Borba Gato era genro de Fernão Dias Pais Leme, a quem o rei de Portugal havia solicitado que organizasse uma expedição para procurar ouro e pedras preciosas em troca de privilégios econômicos e políticos (MESGRAVIS, 2019, p. 80).
Fernão Dias saiu de Taubaté em 1674 e passou por Guaratinguetá. Sua bandeira atravessou o Embaú e transpôs os Rios Passa Quatro e Capivari, estabelecendo-se no local que, posteriormente, seria denominado Baependi, em Minas Gerais (CARVALHO, 2012, p. 93). Desse ponto, seguiu a marcha um ano depois, atravessando a Serra da Borda e o Rio Paraopeba, onde fundou o arraial de Santa Ana, tendo, em seguida, rumado para o vale do Rio das Velhas e fincado pouso no arraial de São João do Sumidouro (idem, ibidem).
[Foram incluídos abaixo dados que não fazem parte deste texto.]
theorem limAlways_sound (hp : ms &&& 0x20102842098009 = 0) (s : State) (hs : s.Sound ms sa) : State.Sound ms (limAlways s) sa := by
  unfold limAlways
  repeat'
    first
    | assumption | (intro _) | with_reducible apply sound_ite | with_reducible apply chopperFaultIfDue_sound
    | with_reducible apply spanDrop_sound | with_reducible apply spanMark_sound | with_reducible apply addrOutside_ite
    | with_reducible apply addrOutside2 | with_reducible apply addrOutside1 | with_reducible apply addrOutside_mod
    | with_reducible apply addrOutside0 | exact Nat.zero_lt_succ _ | (exact mask_mono hp rfl)
    | ((with_reducible apply sound_parts) <;> first | (intro _; with_reducible rfl) | exact fun hm => (mask_absurd hp hm rfl).elim | skip)
    | simp (zeta := false) (etaStruct := .none) only [sound_mk] | (extract_lets +onlyGivenNames x; refine sound_have x ?_ ?_; subst x)
    | (extract_lets +onlyGivenNames x; refine sound_fun x ?_; subst x) | (extract_lets +onlyGivenNames x) | split
    | simp (zeta := false) (zetaDelta := true) (etaStruct := .none) only [sound_mk]

theorem taskTake_sound (hp : ms &&& 0x110080201DA89 = 0) (code : Nat) (s : State) (hs : s.Sound ms sa) : State.Sound ms (taskTake code s) sa := by
  unfold taskTake
  repeat'
    first
    | assumption | (intro _) | with_reducible apply sound_ite | with_reducible apply alignStandby_sound
    | with_reducible apply outerTake_sound | with_reducible apply addrOutside_ite | with_reducible apply addrOutside2
    | with_reducible apply addrOutside1 | with_reducible apply addrOutside_mod | with_reducible apply addrOutside0
    | exact Nat.zero_lt_succ _ | (exact mask_mono hp rfl)
    | ((with_reducible apply sound_parts) <;> first | (intro _; with_reducible rfl) | exact fun hm => (mask_absurd hp hm rfl).elim | skip)
    | simp (zeta := false) (etaStruct := .none) only [sound_mk] | (extract_lets +onlyGivenNames x; refine sound_have x ?_ ?_; subst x)
    | (extract_lets +onlyGivenNames x; refine sound_fun x ?_; subst x) | (extract_lets +onlyGivenNames x) | split
    | simp (zeta := false) (zetaDelta := true) (etaStruct := .none) only [sound_mk]

theorem taskCompute_sound (hp : ms &&& 0x22400 = 0) (code : Nat) (s : State) (hs : s.Sound ms sa) : State.Sound ms (taskCompute code s) sa := by
  unfold taskCompute
  repeat'
    first
    | assumption | (intro _) | with_reducible apply sound_ite | (exact mask_mono hp rfl)
    | ((with_reducible apply sound_parts) <;> first | (intro _; with_reducible rfl) | exact fun hm => (mask_absurd hp hm rfl).elim | skip)
    | simp (zeta := false) (etaStruct := .none) only [sound_mk] | (extract_lets +onlyGivenNames x; refine sound_have x ?_ ?_; subst x)
    | (extract_lets +onlyGivenNames x; refine sound_fun x ?_; subst x) | (extract_lets +onlyGivenNames x) | split
    | simp (zeta := false) (zetaDelta := true) (etaStruct := .none) only [sound_mk]

theorem taskDone_sound (hp : ms &&& 0x100842004609 = 0) (code : Nat) (s : State) (hs : s.Sound ms sa) : State.Sound ms (taskDone code s) sa := by
  unfold taskDone
  repeat'
    first
    | assumption | (intro _) | with_reducible apply sound_ite | with_reducible apply isumIfDue_sound
    | with_reducible apply limStage_sound | with_reducible apply addrOutside_ite | with_reducible apply addrOutside2
    | with_reducible apply addrOutside1 | with_reducible apply addrOutside_mod | with_reducible apply addrOutside0
    | exact Nat.zero_lt_succ _ | (exact mask_mono hp rfl)
    | ((with_reducible apply sound_parts) <;> first | (intro _; with_reducible rfl) | exact fun hm => (mask_absurd hp hm rfl).elim | skip)
    | simp (zeta := false) (etaStruct := .none) only [sound_mk] | (extract_lets +onlyGivenNames x; refine sound_have x ?_ ?_; subst x)
    | (extract_lets +onlyGivenNames x; refine sound_fun x ?_; subst x) | (extract_lets +onlyGivenNames x) | split
    | simp (zeta := false) (zetaDelta := true) (etaStruct := .none) only [sound_mk]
Fernão Dias faleceu em 1681, justamente às margens do Rio Sumidouro, após descobrir algumas pedras preciosas verdes que ele imaginou serem esmeraldas – soube-se, mais tarde, que eram apenas turmalinas. Seguindo os passos do sogro, a quem é atribuída a exploração de extensa área do interior de Minas, Borba Gato continuou a procura pelo ouro. Comunicou oficialmente a descoberta do ouro ao rei, que o transformou em “guarda-mor das minas”, título que lhe conferia o poder de administrar a mineração em Minas Gerais, além de ser o encarregado por distribuir as datas (lotes de terra menores que as sesmarias) para outros colonos (MESGRAVIS, 2019, p. 81).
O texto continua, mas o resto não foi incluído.